### About this exercise
Print, in exact form, the lines below from the one containing "throttled := ins" through the one containing "let s := if old", and omit all others.

-----

-- ==== Sys2Proof/Machine/Power.lean ====
section
/-!
DEFINITION. Power and cooling (R461 to R475): power reports, the emergency duty, Contour, thermal throttling, shutdowns, and the hold-up
bank.
-/

namespace Sys2Proof.Machine

/-! Power reports and the cap (R461, R462). -/

/-- The average of the newest n sums; 0 before any report. -/
def powerAvg (l : List Nat) (n : Nat) : Nat := let m := l.take n; m.sum / max 1 m.length

/-- POWER_REPORT, R461: one 4 µs sum, formed by CMD and by Selvage. -/
def execPowerReport (reports : List Nat) (s : State) : Out :=
  .next (if !s.sv.on then s
    else
      let p := reports.sum
      (s.onCt fun c => { c with p := p, samples := c.samples ++ [p] }).onSv fun v =>
        { v with pSum := (p :: v.pSum).take 500, pSv := powerAvg (p :: v.pSum) 25 })

/-- The 100 µs average stands above PCAP. -/
def overCap (v : Selvage) : Bool := 25 ≤ v.pSum.length && 25 * v.pcap < (v.pSum.take 25).sum

/-- The 1 ms average has stayed below 0.95 × PCAP for 1 ms. -/
def belowCap (v : Selvage) : Bool :=
  500 ≤ v.pSum.length && (List.range 250).all fun k => decide (100 * ((v.pSum.drop k).take 250).sum < 95 * 250 * v.pcap)

/-- EMERGENCY, R462. -/
def execEmergency (s : State) : Out :=
  .next (if overCap s.sv && !s.sv.emergency then (setSticky s srcPower).onSv fun v => { v with emergency := true } else s)

/-- EMERGENCY_LIFT, R462. -/
def execEmergencyLift (s : State) : Out :=
  .next (if s.sv.emergency && belowCap s.sv then s.onSv fun v => { v with emergency := false } else s)

/-! Contour (R463 to R469). -/

/-- Cores that may run ballast (R127), on dies that are not throttled (R471). -/
def ballastCores (s : State) : List Nat :=
  (List.range 64).filter fun g =>
    dieUp s (coreDie g) && !s.sv.throttled.contains (coreDie g) && !(coreOf s g).fenced
    && !s.qm.disp.any fun d => d.unit == coreUnit g && (panelOfCore s g).isSome

/-- Ballast now, in mW: 1.6 W a level. -/
def ballastMw (s : State) : Nat := 1600 * (s.tw.cores.map fun c => c.2.ballast).sum
/-- Scrub advance now, in mW: up to 6 W a Muslin die. -/
def scrubMw (s : State) : Nat := if s.ct.scrubAdv then 6000 * (musUp s).length else 0
/-- What the package would draw without the fill. -/
def foreground (s : State) : Nat := 1000 * s.ct.p - ballastMw s - scrubMw s

/-- Contour's duty in sixteenths. -/
def ctDuty (c : Contour) : Nat := if c.duty = 0 then 16 else c.duty

/-- x moved toward y by at most n. -/
def toward (x y n : Nat) : Nat := if x < y then min y (x + n) else max y (x - n)

/-- The target of the next interval (R467): SLEW mW per µs along the ramp. -/
def nextTarget (s : State) : Nat :=
  let c := s.ct
  let n := 4 * c.slew
  if c.mode = 1 then
    -- growth that is gated shows only as a duty below 16
    (if ctDuty c < 16 then c.target + n else toward c.target (foreground s) n)
  else toward c.target (1000 * c.setpoint) n

/-- Level steps of ballast for a gap: the total nearest to it, ties to the lower (R465), at most 15 a core. -/
def ballastSteps (gap cores : Nat) : Nat := min (15 * cores) ((gap + 799) / 1600)

/-- The levels put on the eligible cores: L, or L + 1 on the first ones; every other core has none (DESIGN CHOICE, log entry 46). -/
def setBallast (s : State) (steps : Nat) : State :=
  let l := ballastCores s
  let n := max 1 l.length
  let s := (s.tw.cores.filter fun c => c.2.ballast != 0 && !l.contains c.1).foldl (fun s c => setCore s c.1 fun x => { x with ballast := 0 }) s
  ((List.range l.length).zip l).foldl (fun s q =>
    let lv := steps / n + b2n (q.1 < steps % n)
    if lv = 0 && (coreOf s q.2).ballast = 0 then s
    else
      -- the ballast cycles of the interval are a free value (DESIGN CHOICE, log entry 2)
      let s := if lv = 0 then s else bumpCore s.took q.2 0x30 (fresh s % 2 ^ 16)
      setCore s q.2 fun x => { x with ballast := lv }) s

/-- Fill and gating withdrawn: MODE = OFF. -/
def contourOff (s : State) : State := (setBallast s 0).onCt fun c => { c with duty := 0, scrubAdv := false, target := 0 }

/-- CONTOUR_INTERVAL, R465 and R466: below the target scrub advance, then ballast; above it gating, by one sixteenth. Whether a duty below
16 rises while P lies below the target is a free choice (DESIGN CHOICE, log entry 46). -/
def execContourInterval (s : State) : Out :=
  .next (if !s.sv.on then s
    else if s.ct.mode = 0 || s.ct.mode = 3 then contourOff s
    else
      let t := nextTarget s
      let fg := foreground s
      let d := ctDuty s.ct
      if fg ≤ t then
        let gap := t - fg
        let adv := gap != 0
        let scrub := if adv then 6000 * (musUp s).length else 0
        let d := if d < 16 && gap != 0 then d + fresh s % 2 else d
        setBallast (s.took.onCt fun c => { c with target := t, scrubAdv := adv, duty := d % 16 })
          (ballastSteps (gap - scrub) (ballastCores s).length)
      else setBallast (s.onCt fun c => { c with target := t, scrubAdv := false, duty := (max 4 (d - 1)) % 16 }) 0)

/-- The fill is exhausted. -/
def fillSpent (s : State) : Bool := s.ct.scrubAdv && (ballastCores s).all fun g => (coreOf s g).ballast == 15

/-- CONTOUR_WINDOW, R464: the 1 ms average, and in HOLD whether it lies within SETPOINT ± 2 %. -/
def execContourWindow (s : State) : Out :=
  .next (if !s.sv.on || s.ct.samples.isEmpty then s
    else
      let l := s.ct.samples
      let avg := l.sum / l.length
      let low := s.ct.mode = 2 && 100 * avg < 98 * s.ct.setpoint
      let high := s.ct.mode = 2 && 102 * s.ct.setpoint < 100 * avg
      let u := low && fillSpent s
      let o := high && ctDuty s.ct = 4
      let s := s.onCt fun c =>
        { c with pAvg := avg, pMax := l.foldl max 0, samples := [], windows := c.windows + 1, underF := u, overF := o }
      if low || high then bump s 0 0xB0010 else s)

/-- The hottest die and its junction in quarter degrees; ties to the lower die. -/
def hottest (s : State) : Nat × Nat := s.sv.temps.foldl (fun x y => if x.2 < y.2 then y else x) (0, 0)

/-- CONTOUR_SOUNDING, R469. -/
def execContourSounding (s : State) : Out :=
  .next (if !s.sv.on || s.ct.soundMs = 0 || s.ct.windows < s.ct.soundMs then s
    else
      let c := s.ct
      let w0 := c.pAvg % 2 ^ 16 + 2 ^ 16 * (c.pMax % 2 ^ 16) + 2 ^ 32 * (ballastMw s / 8000 % 256) + 2 ^ 40 * (c.duty % 16)
        + 2 ^ 44 * b2n c.underF + 2 ^ 45 * b2n c.overF
      let w1 := (hottest s).2 % 2 ^ 16 + 2 ^ 16 * ((hottest s).1 % 64)
      emitSounding (s.onCt fun c => { c with windows := 0 }) 0 63 0x30 [w0, w1])

/-! Heat (R471). -/

/-- THERM_N is high: no die is throttled, and no thermal shutdown holds. -/
def thermNHigh (v : Selvage) : Bool := v.throttled.isEmpty && v.shutdown != 2

/-- The thermal duty of a die in sixteenths. -/
def thermDuty (s : State) (d : Nat) : Nat := lookD s.sv.duty d 16
/-- Quarter degrees a die last reported. -/
def temp (s : State) (d : Nat) : Nat := look0 s.sv.temps d

/-- A die becomes throttled: THERM_N falls with the first, and ballast on the die stops. -/
def throttle (s : State) (d : Nat) : State :=
  let high := thermNHigh s.sv
  let s := s.onSv fun v => { v with throttled := ins v.throttled d }
  let s := if high then raiseIbi s 2 else s
  if isTw d then (List.range 4).foldl (fun s c =>
    let g := 4 * (d - 2) + c
    if (coreOf s g).ballast = 0 then s else setCore s g fun x => { x with ballast := 0 }) s
  else s

/-- A die is no longer throttled once its duty stands at 16 and it has cooled. -/
def unthrottle (s : State) (d : Nat) : State :=
  if thermDuty s d = 16 && temp s d < 4 * (s.sv.tThrottle - 3) then s.onSv fun v => { v with throttled := v.throttled.erase d } else s

/-- THERMAL_REPORT, R471. A die that rises to 100 °C is reported in a Sounding of KIND 0x31; where it holds the die and the temperature is
not stated: as R469 does (DESIGN CHOICE, log entry 47). -/
def execThermalReport (die quarters : Nat) (s : State) : Out :=
  .next (if die = 1 || !dieUp s die then s
    else
      let old := temp s die
      let s := s.onSv fun v => { v with temps := put v.temps die quarters }
      let s := if old < 400 && 400 ≤ quarters then emitSounding s 1 63 0x31 [quarters % 2 ^ 16 + 2 ^ 16 * die] else s
      if 4 * s.sv.tThrottle ≤ quarters then throttle s die else unthrottle s die)

/-- THROTTLE_STEP, R471: 100 µs at T_THROTTLE or above lower the duty by one sixteenth, to a floor of 2 (DESIGN CHOICE, log entry 47). -/
def execThrottleStep (die : Nat) (s : State) : Out :=
  .next (if dieUp s die && s.sv.throttled.contains die && 4 * s.sv.tThrottle ≤ temp s die && 2 < thermDuty s die then
      bump (s.onSv fun v => { v with duty := put v.duty die (thermDuty s die - 1) }) 1 0x12018
    else s)

/-- THERMAL_DUTY_RISE, R471: 1 ms below T_THROTTLE − 3 °C. -/
def execThermalDutyRise (die : Nat) (s : State) : Out :=
  .next (if dieUp s die && s.sv.throttled.contains die && temp s die < 4 * (s.sv.tThrottle - 3) then
      let d := min 16 (thermDuty s die + 1)
      unthrottle (s.onSv fun v => { v with duty := if d = 16 then del v.duty die else put v.duty die d }) die
    else s)

/-! The hold-up bank (R452, R473). -/

/-- HOLDUP_OK as it is now: an update pauses when it clears, and continues when it returns. -/
def setHoldup (s : State) (ok : Bool) : State :=
  (s.onSv fun v => { v with holdupOk := ok }).onSec fun c => { c with fwPaused := if c.fwState = fwWriting then !ok else c.fwPaused }

/-- HOLDUP_MEASURE, R473. -/
def execHoldupMeasure (energyMj : Nat) (enough : Bool) (s : State) : Out :=
  .next (setHoldup (s.onSv fun v => { v with energy := energyMj % 2 ^ 16 }) (enough && !s.sv.holdupBad))

/-- HOLDUP_TEST, R473 (DESIGN CHOICE, log entry 47). -/
def execHoldupTest (pass : Bool) (s : State) : Out :=
  .next (if pass then s.onSv fun v => { v with holdupBad := false }
    else setHoldup ((setSticky s srcHoldup).onSv fun v => { v with holdupBad := true }) false)

end Sys2Proof.Machine
end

-----

### Response below
  let s := s.onSv fun v => { v with throttled := ins v.throttled d }
  let s := if high then raiseIbi s 2 else s
  if isTw d then (List.range 4).foldl (fun s c =>
    let g := 4 * (d - 2) + c
    if (coreOf s g).ballast = 0 then s else setCore s g fun x => { x with ballast := 0 }) s
  else s

/-- A die is no longer throttled once its duty stands at 16 and it has cooled. -/
def unthrottle (s : State) (d : Nat) : State :=
  if thermDuty s d = 16 && temp s d < 4 * (s.sv.tThrottle - 3) then s.onSv fun v => { v with throttled := v.throttled.erase d } else s

/-- THERMAL_REPORT, R471. A die that rises to 100 °C is reported in a Sounding of KIND 0x31; where it holds the die and the temperature is
not stated: as R469 does (DESIGN CHOICE, log entry 47). -/
def execThermalReport (die quarters : Nat) (s : State) : Out :=
  .next (if die = 1 || !dieUp s die then s
    else
      let old := temp s die
      let s := s.onSv fun v => { v with temps := put v.temps die quarters }
      let s := if old < 400 && 400 ≤ quarters then emitSounding s 1 63 0x31 [quarters % 2 ^ 16 + 2 ^ 16 * die] else s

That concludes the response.